--- Listed entries Enclosed Below ---

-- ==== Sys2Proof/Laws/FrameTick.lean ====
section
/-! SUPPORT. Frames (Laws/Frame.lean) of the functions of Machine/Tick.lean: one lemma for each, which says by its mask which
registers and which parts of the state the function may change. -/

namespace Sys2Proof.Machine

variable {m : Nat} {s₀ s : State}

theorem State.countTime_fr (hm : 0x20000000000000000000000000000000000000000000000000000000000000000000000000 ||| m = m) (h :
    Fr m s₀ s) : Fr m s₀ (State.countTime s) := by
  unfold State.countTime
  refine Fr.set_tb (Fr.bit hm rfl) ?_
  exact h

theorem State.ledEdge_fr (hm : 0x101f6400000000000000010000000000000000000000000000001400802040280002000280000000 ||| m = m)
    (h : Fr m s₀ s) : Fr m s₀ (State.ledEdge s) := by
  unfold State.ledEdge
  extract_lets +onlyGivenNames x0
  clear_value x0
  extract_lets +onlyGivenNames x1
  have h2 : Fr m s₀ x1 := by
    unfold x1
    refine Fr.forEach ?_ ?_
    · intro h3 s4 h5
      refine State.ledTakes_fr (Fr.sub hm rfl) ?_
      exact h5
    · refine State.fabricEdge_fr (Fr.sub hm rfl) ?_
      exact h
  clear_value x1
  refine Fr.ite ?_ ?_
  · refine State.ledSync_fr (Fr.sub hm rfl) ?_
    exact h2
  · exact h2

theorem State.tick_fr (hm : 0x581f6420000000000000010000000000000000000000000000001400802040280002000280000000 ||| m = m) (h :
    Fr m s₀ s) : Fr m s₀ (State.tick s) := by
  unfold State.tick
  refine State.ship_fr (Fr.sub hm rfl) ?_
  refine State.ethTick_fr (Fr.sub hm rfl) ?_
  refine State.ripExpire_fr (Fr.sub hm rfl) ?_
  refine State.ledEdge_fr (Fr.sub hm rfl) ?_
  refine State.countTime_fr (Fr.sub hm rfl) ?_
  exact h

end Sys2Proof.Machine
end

--- End of Enclosed Listed entries ---

◆ **Problem to work on**:
Locate and copy each line in the data above that includes the word "unfold".

◆ **Solution to this problem**:
  unfold State.countTime
  unfold State.ledEdge
    unfold x1
  unfold State.tick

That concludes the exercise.